- **TASK**
Could you write out all of the data again, word for word?

- **RECORD EXCERPTS**
+--

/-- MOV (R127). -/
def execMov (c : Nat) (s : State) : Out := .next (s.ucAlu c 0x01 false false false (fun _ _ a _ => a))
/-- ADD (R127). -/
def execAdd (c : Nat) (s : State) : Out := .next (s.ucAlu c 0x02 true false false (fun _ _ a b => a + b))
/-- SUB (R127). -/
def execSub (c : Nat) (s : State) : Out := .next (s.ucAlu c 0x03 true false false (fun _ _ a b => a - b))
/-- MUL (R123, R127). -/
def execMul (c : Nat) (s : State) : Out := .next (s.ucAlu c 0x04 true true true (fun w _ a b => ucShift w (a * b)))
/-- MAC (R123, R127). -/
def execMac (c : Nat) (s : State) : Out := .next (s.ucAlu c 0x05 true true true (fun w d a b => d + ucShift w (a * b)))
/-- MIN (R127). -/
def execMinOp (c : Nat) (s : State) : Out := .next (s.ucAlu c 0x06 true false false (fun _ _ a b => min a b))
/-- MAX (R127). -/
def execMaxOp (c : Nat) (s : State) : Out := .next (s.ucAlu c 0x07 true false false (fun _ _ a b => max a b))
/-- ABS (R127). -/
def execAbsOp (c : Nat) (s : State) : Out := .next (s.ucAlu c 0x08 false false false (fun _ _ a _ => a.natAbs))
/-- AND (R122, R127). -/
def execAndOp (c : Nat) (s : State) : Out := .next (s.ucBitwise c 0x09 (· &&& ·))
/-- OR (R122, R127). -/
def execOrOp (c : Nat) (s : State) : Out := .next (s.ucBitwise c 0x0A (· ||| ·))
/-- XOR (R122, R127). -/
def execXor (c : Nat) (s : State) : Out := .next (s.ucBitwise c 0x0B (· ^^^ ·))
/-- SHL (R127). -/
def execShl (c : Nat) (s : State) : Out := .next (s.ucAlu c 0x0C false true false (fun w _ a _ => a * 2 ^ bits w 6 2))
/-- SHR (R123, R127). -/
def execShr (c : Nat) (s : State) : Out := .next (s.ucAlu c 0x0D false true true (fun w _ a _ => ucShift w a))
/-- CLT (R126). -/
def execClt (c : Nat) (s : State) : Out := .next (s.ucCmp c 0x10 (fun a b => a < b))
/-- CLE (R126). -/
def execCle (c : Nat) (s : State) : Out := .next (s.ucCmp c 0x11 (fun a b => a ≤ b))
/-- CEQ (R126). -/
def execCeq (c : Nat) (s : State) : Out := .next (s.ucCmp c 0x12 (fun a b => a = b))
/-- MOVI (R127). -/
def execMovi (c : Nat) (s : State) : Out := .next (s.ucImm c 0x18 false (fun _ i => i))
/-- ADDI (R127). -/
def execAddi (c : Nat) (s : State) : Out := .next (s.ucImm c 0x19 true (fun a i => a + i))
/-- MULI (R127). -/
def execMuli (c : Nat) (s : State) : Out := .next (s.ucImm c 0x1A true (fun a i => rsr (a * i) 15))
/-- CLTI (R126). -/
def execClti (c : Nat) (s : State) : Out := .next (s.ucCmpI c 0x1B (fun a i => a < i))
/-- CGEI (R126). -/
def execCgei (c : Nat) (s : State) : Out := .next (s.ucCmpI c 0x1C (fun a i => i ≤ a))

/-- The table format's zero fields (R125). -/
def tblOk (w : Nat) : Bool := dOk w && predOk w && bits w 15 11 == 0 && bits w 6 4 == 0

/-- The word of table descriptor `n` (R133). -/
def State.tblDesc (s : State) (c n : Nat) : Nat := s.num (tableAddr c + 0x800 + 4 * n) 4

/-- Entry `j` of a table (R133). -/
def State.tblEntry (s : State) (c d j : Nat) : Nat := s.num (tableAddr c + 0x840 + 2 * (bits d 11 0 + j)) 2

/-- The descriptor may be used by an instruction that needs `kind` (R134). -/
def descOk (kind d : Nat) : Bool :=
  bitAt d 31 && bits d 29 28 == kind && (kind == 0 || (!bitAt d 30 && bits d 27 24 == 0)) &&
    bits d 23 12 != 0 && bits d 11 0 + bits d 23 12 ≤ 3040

+--

- **SOLUTION TO THE EXERCISE**
/-- MOV (R127). -/
def execMov (c : Nat) (s : State) : Out := .next (s.ucAlu c 0x01 false false false (fun _ _ a _ => a))
/-- ADD (R127). -/
def execAdd (c : Nat) (s : State) : Out := .next (s.ucAlu c 0x02 true false false (fun _ _ a b => a + b))
/-- SUB (R127). -/
def execSub (c : Nat) (s : State) : Out := .next (s.ucAlu c 0x03 true false false (fun _ _ a b => a - b))
/-- MUL (R123, R127). -/
def execMul (c : Nat) (s : State) : Out := .next (s.ucAlu c 0x04 true true true (fun w _ a b => ucShift w (a * b)))
/-- MAC (R123, R127). -/
def execMac (c : Nat) (s : State) : Out := .next (s.ucAlu c 0x05 true true true (fun w d a b => d + ucShift w (a * b)))
/-- MIN (R127). -/
def execMinOp (c : Nat) (s : State) : Out := .next (s.ucAlu c 0x06 true false false (fun _ _ a b => min a b))
/-- MAX (R127). -/
def execMaxOp (c : Nat) (s : State) : Out := .next (s.ucAlu c 0x07 true false false (fun _ _ a b => max a b))
/-- ABS (R127). -/
def execAbsOp (c : Nat) (s : State) : Out := .next (s.ucAlu c 0x08 false false false (fun _ _ a _ => a.natAbs))
/-- AND (R122, R127). -/
def execAndOp (c : Nat) (s : State) : Out := .next (s.ucBitwise c 0x09 (· &&& ·))
/-- OR (R122, R127). -/
def execOrOp (c : Nat) (s : State) : Out := .next (s.ucBitwise c 0x0A (· ||| ·))
/-- XOR (R122, R127). -/
def execXor (c : Nat) (s : State) : Out := .next (s.ucBitwise c 0x0B (· ^^^ ·))
/-- SHL (R127). -/
def execShl (c : Nat) (s : State) : Out := .next (s.ucAlu c 0x0C false true false (fun w _ a _ => a * 2 ^ bits w 6 2))
/-- SHR (R123, R127). -/
def execShr (c : Nat) (s : State) : Out := .next (s.ucAlu c 0x0D false true true (fun w _ a _ => ucShift w a))
/-- CLT (R126). -/
def execClt (c : Nat) (s : State) : Out := .next (s.ucCmp c 0x10 (fun a b => a < b))
/-- CLE (R126). -/
def execCle (c : Nat) (s : State) : Out := .next (s.ucCmp c 0x11 (fun a b => a ≤ b))
/-- CEQ (R126). -/
def execCeq (c : Nat) (s : State) : Out := .next (s.ucCmp c 0x12 (fun a b => a = b))
/-- MOVI (R127). -/
def execMovi (c : Nat) (s : State) : Out := .next (s.ucImm c 0x18 false (fun _ i => i))
/-- ADDI (R127). -/
def execAddi (c : Nat) (s : State) : Out := .next (s.ucImm c 0x19 true (fun a i => a + i))
/-- MULI (R127). -/
def execMuli (c : Nat) (s : State) : Out := .next (s.ucImm c 0x1A true (fun a i => rsr (a * i) 15))
/-- CLTI (R126). -/
def execClti (c : Nat) (s : State) : Out := .next (s.ucCmpI c 0x1B (fun a i => a < i))
/-- CGEI (R126). -/
def execCgei (c : Nat) (s : State) : Out := .next (s.ucCmpI c 0x1C (fun a i => i ≤ a))

/-- The table format's zero fields (R125). -/
def tblOk (w : Nat) : Bool := dOk w && predOk w && bits w 15 11 == 0 && bits w 6 4 == 0

/-- The word of table descriptor `n` (R133). -/
def State.tblDesc (s : State) (c n : Nat) : Nat := s.num (tableAddr c + 0x800 + 4 * n) 4

/-- Entry `j` of a table (R133). -/
def State.tblEntry (s : State) (c d j : Nat) : Nat := s.num (tableAddr c + 0x840 + 2 * (bits d 11 0 + j)) 2

/-- The descriptor may be used by an instruction that needs `kind` (R134). -/
def descOk (kind d : Nat) : Bool :=
  bitAt d 31 && bits d 29 28 == kind && (kind == 0 || (!bitAt d 30 && bits d 27 24 == 0)) &&
    bits d 23 12 != 0 && bits d 11 0 + bits d 23 12 ≤ 3040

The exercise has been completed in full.